EXERCISE DESCRIPTION: Only one stretch of the data below should be repeated: the lines from the line containing "L1D and may" through the line containing "if pa ≤ a +", inclusive, exactly as they are.

DATASET ENTRIES:
-- ==== Sys2Proof/Machine/TileCache.lean ====
section
/-! DEFINITION. Writing: tile registrations, write-back and recall (04, R100 to R107), the stores of every agent
(05, R116, R126, R127), instruction bytes that a store has changed (08, R215, R216), and the install of a tile (R91). -/

namespace Sys2Proof

/-- The causes of class U (R456). -/
def Cause.isUser : Cause → Bool
  | .gatherBounds | .packOverrun | .fpInvalid | .fpDivzero | .fpOverflow | .fpUnderflow | .fpInexact | .intDivzero
  | .trigRange | .peerAbsent | .reduceTimeout | .userTrap => true
  | _ => false

namespace Machine

/-! ## Placing a tile's writes -/

/-- A write of a tile: address, the nibble if the element is half a byte, and the bytes. -/
structure EWrite where
  va : Nat
  nib : Option Nat
  bytes : List Byte
  deriving DecidableEq, Repr

/-- Where writes land: cells of this module, latest first, and bytes for another module. -/
structure Placed where
  cells : List Host.Cell
  away : List (Nat × Nat × List Byte)
  deriving DecidableEq, Repr

def cellsOf (pa : Nat) (b : List Byte) : List Host.Cell :=
  ((List.range b.length).map fun i => (pa + i, b.getD i 0)).reverse

/-- Put the bytes of one write where its pieces are. -/
def placeRun (acc : Placed) : List Piece → List Byte → Placed
  | [], _ => acc
  | .here pa k :: t, b => placeRun { acc with cells := cellsOf pa (b.take k) ++ acc.cells } t (b.drop k)
  | .away l va k :: t, b => placeRun { acc with away := (l, va, b.take k) :: acc.away } t (b.drop k)

/-- Translate and place writes in order; the first refusal or fault stops (R102), another module's too (R109). -/
def State.place (s : State) (w : Who) (a : Acc) (acc : Placed) : List EWrite → State × Except XlStop Placed
  | [] => (s, .ok acc)
  | e :: t =>
    match s.pieces w a e.va e.bytes.length with
    | (s, .error x) => (s, .error x)
    | (s, .ok ps) =>
      match s.awayFails a ps with
      | some x => (s, .error x)
      | none =>
        let b := match e.nib, ps with
          | some nib, [.here pa _] =>
            let old := ((acc.cells.find? fun c => c.1 == pa).map (·.2)).getD (s.homeByte pa)
            [putNibble old nib ((e.bytes.getD 0 0).setWidth 32)]
          | _, _ => e.bytes
        s.place w a (placeRun acc ps b) t

/-- A tile's accesses go through its core's map unit (R428); a registration is a strand's (R100). -/
def Tile.who (t : Tile) (core : Nat) (a : Option Agent) : Who :=
  { die := dieOf core, ctx := some t.ctx, asid := t.name.asid, near := some (.mapUnit core), agent := a }

def tileWrites (t : Tile) : List EWrite :=
  (denseWrites t).map (fun x => ⟨x.1, x.2.1, leBytes (max 1 (t.bind.d.ty.width / 8)) x.2.2.toNat⟩) ++
    (scaleWrites t).map (fun x => ⟨x.1, none, x.2⟩)

/-- A line recorded as lost that cells write in part, if there is one (R112). -/
def State.lostPart (s : State) (cells : List Host.Cell) : Option Nat :=
  s.lost.find? fun l => cells.any (fun c => lineOf c.1 == l) &&
    !((List.range 64).all fun i => cells.any fun c => c.1 == 64 * l + i)
/-- The address at which writes first meet a line. -/
def State.meetsLine (s : State) (w : Who) (a : Acc) (l : List EWrite) (line : Nat) : Nat :=
  ((l.find? fun e => match (s.pieces w a e.va (max 1 e.bytes.length)).2 with
    | .ok ps => ps.any fun p => match p with
      | .here pa k => (pa / 64 ≤ line && line ≤ (pa + k - 1) / 64)
      | .away .. => false
    | .error _ => false).map (·.va)).getD 0

/-- All the writes that a tile's contents make: for registration and forwarding (R100, R106) every row, for a write-back those
before the first that exceeds CAP (R101). -/
def Tile.writes (t : Tile) (a : Acc) : List EWrite :=
  if t.bind.d.layout = 2 then (if a = .wb then (packedWrites t).1 else (packedHeld t 0).1).map fun x => ⟨x.1, none, x.2⟩
  else tileWrites t

/-- The writes of a tile's contents in their places. Lines that a later registration has taken over and that have been written
since are its no more; a write-back is a transfer that a failed check ends (R111), one of part of a lost line fails (R112), and so
does one beyond the address space (R83). -/
def State.placeTile (s : State) (core : Nat) (a : Acc) (t : Tile) (by_ : Option Agent) : State × Except XlStop Placed :=
  let l := t.writes a
  let w := t.who core by_
  if t.beyond then (s, .error (.fault .tileBounds 0 0))
  else
    match s.place w a ⟨[], []⟩ l with
    | (s, .error e) => (s, .error e)
    | (s, .ok p) =>
      let p := { p with cells := p.cells.filter fun c => !t.passed.contains (lineOf c.1) }
      if a = .wb && s.mismatch then
        ({ s with mismatch := false }, .error (.fault .checkMismatch 4 ((l.head?.map (·.va)).getD 0)))
      else
        match (if a = .wb then s.lostPart p.cells else none) with
        | some line => (s, .error (.fault .uncorrectableData 0 (s.meetsLine w a l line)))
        | none => (s, .ok p)

/-- The lines of places. -/
def Placed.lines (p : Placed) : List Nat := (p.cells.map fun c => lineOf c.1).eraseDups
/-- The bytes of the rows of a packed-sparse tile, from a row on, that exceed CAP (R101): it holds their lines and has nothing to
write there. -/
def Tile.unfit (t : Tile) (row : Nat) : List EWrite :=
  if t.bind.d.layout = 2 then (packedHeld t row).2.map fun x => ⟨x.1, none, List.replicate x.2 0⟩ else []
/-- The lines that a held packed-sparse tile keeps from a row on (R102). -/
def State.linesLeft (s : State) (core : Nat) (t : Tile) (row : Nat) : List Nat :=
  match s.place (t.who core none) .wb ⟨[], []⟩ ((packedHeld t row).1.map (fun x => ⟨x.1, none, x.2⟩) ++ t.unfit row) with
  | (_, .ok p) => p.lines
  | (_, .error _) => []

/-! ## Cells -/

def Core.putTile (c : Core) (t : Tile) : Core :=
  { c with tiles := t :: c.tiles.filter fun x => x.name != t.name }
def Core.dropTile (c : Core) (n : TileName) : Core := { c with tiles := c.tiles.filter fun x => x.name != n }
def State.putTile (s : State) (core : Nat) (t : Tile) : State := s.setCore core ((s.core core).putTile t)

/-! ## Instruction bytes that a store has changed (R215, R216) -/

/-- The 16-byte word at an address as the agents of a die see it. -/
def State.wordAt (s : State) (die a : Nat) : BitVec 128 :=
  BitVec.ofNat 128 (leNat ((List.range 16).map fun i => s.byteOn die (a + i)))
/-- A word takes a store. An engine's write reaches the L2 at once. A store of the whole word by a core stands in its L1D and may
reach the L2 at any time; one of a part of it may be half of a patch and waits for DCWB, so that no fetch mixes old and new
bytes. (log 18 DEDUCED) -/
def CodeCell.take (c : CodeCell) (core : Option Nat) (whole : Bool) (v : BitVec 128) : CodeCell :=
  { c with
    vers := if core.isNone || whole then c.vers ++ [v] else c.vers
    clean := if core.isNone then c.vers.length else c.clean
    dirty := core }
/-- What a store changes in one word. -/
def State.noteWord (core : Option Nat) (die pa : Nat) (b : List Byte) (s : State) (a : Nat) : State :=
  let old := s.wordAt die a
  let new := BitVec.ofNat 128 (leNat ((List.range 16).map fun i =>
    if pa ≤ a + i && a + i < pa + b.length then b.getD (a + i - pa) 0 else s.byteOn die (a + i)))
  let whole := pa ≤ a && a + 16 ≤ pa + b.length
  if s.code.any fun c => c.addr == a then
    { s with code := s.code.map fun c => if c.addr == a then c.take core whole new else c }
  else if old == new then s
  else { s with code := s.code ++ [({ addr := a, vers := [old] } : CodeCell).take core whole new] }
/-- A store leaves instruction fetch with the old words until its patch is complete (R215, R216). `core`: the L1D that holds the
new bytes, none for an engine's write. -/
def State.noteStore (s : State) (core : Option Nat) (die pa : Nat) (b : List Byte) : State :=
  if b.isEmpty then s
  else ((List.range ((pa + b.length - 1) / 16 - pa / 16 + 1)).map fun i => 16 * (pa / 16 + i)).foldl
    (State.noteWord core die pa b) s

/-! ## Memory and the holders of its lines -/

/-- Write bytes at their home, past any holder: the cells of memory, the page's grant (R430) and the lost-line records
that a whole line clears (R112). -/
def State.homeWrite (s : State) (pa : Nat) (b : List Byte) : State :=
  { s with
    mem := rawPut s.mem pa b
    grants := if s.grants.contains (pa / 4096) then s.grants else (pa / 4096) :: s.grants
    lost := s.lost.filter fun l => !(pa ≤ l * 64 && l * 64 + 64 ≤ pa + b.length) }

/-- Words that have been stored to take what a tile's write-back brings. -/
def State.noteCells (s : State) (cells : List Host.Cell) : State :=
  { s with code := s.code.map fun c =>
      if cells.any fun x => c.addr ≤ x.1 && x.1 < c.addr + 16 then c.take none true (s.wordAt (servedBy c.addr) c.addr) else c }
/-- Put cells, latest first, into memory in order of their making; lines they write whole are lost no more (R112). -/
def State.putCells (s : State) (cells : List Host.Cell) : State :=
  let s := cells.reverse.foldl (fun s c => s.homeWrite c.1 [c.2]) s
  State.noteCells { s with
    lost := s.lost.filter fun l => !((List.range 64).all fun i => cells.any fun c => c.1 == 64 * l + i) } cells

RESULT FOR THIS TASK:
/-- A word takes a store. An engine's write reaches the L2 at once. A store of the whole word by a core stands in its L1D and may
reach the L2 at any time; one of a part of it may be half of a patch and waits for DCWB, so that no fetch mixes old and new
bytes. (log 18 DEDUCED) -/
def CodeCell.take (c : CodeCell) (core : Option Nat) (whole : Bool) (v : BitVec 128) : CodeCell :=
  { c with
    vers := if core.isNone || whole then c.vers ++ [v] else c.vers
    clean := if core.isNone then c.vers.length else c.clean
    dirty := core }
/-- What a store changes in one word. -/
def State.noteWord (core : Option Nat) (die pa : Nat) (b : List Byte) (s : State) (a : Nat) : State :=
  let old := s.wordAt die a
  let new := BitVec.ofNat 128 (leNat ((List.range 16).map fun i =>
    if pa ≤ a + i && a + i < pa + b.length then b.getD (a + i - pa) 0 else s.byteOn die (a + i)))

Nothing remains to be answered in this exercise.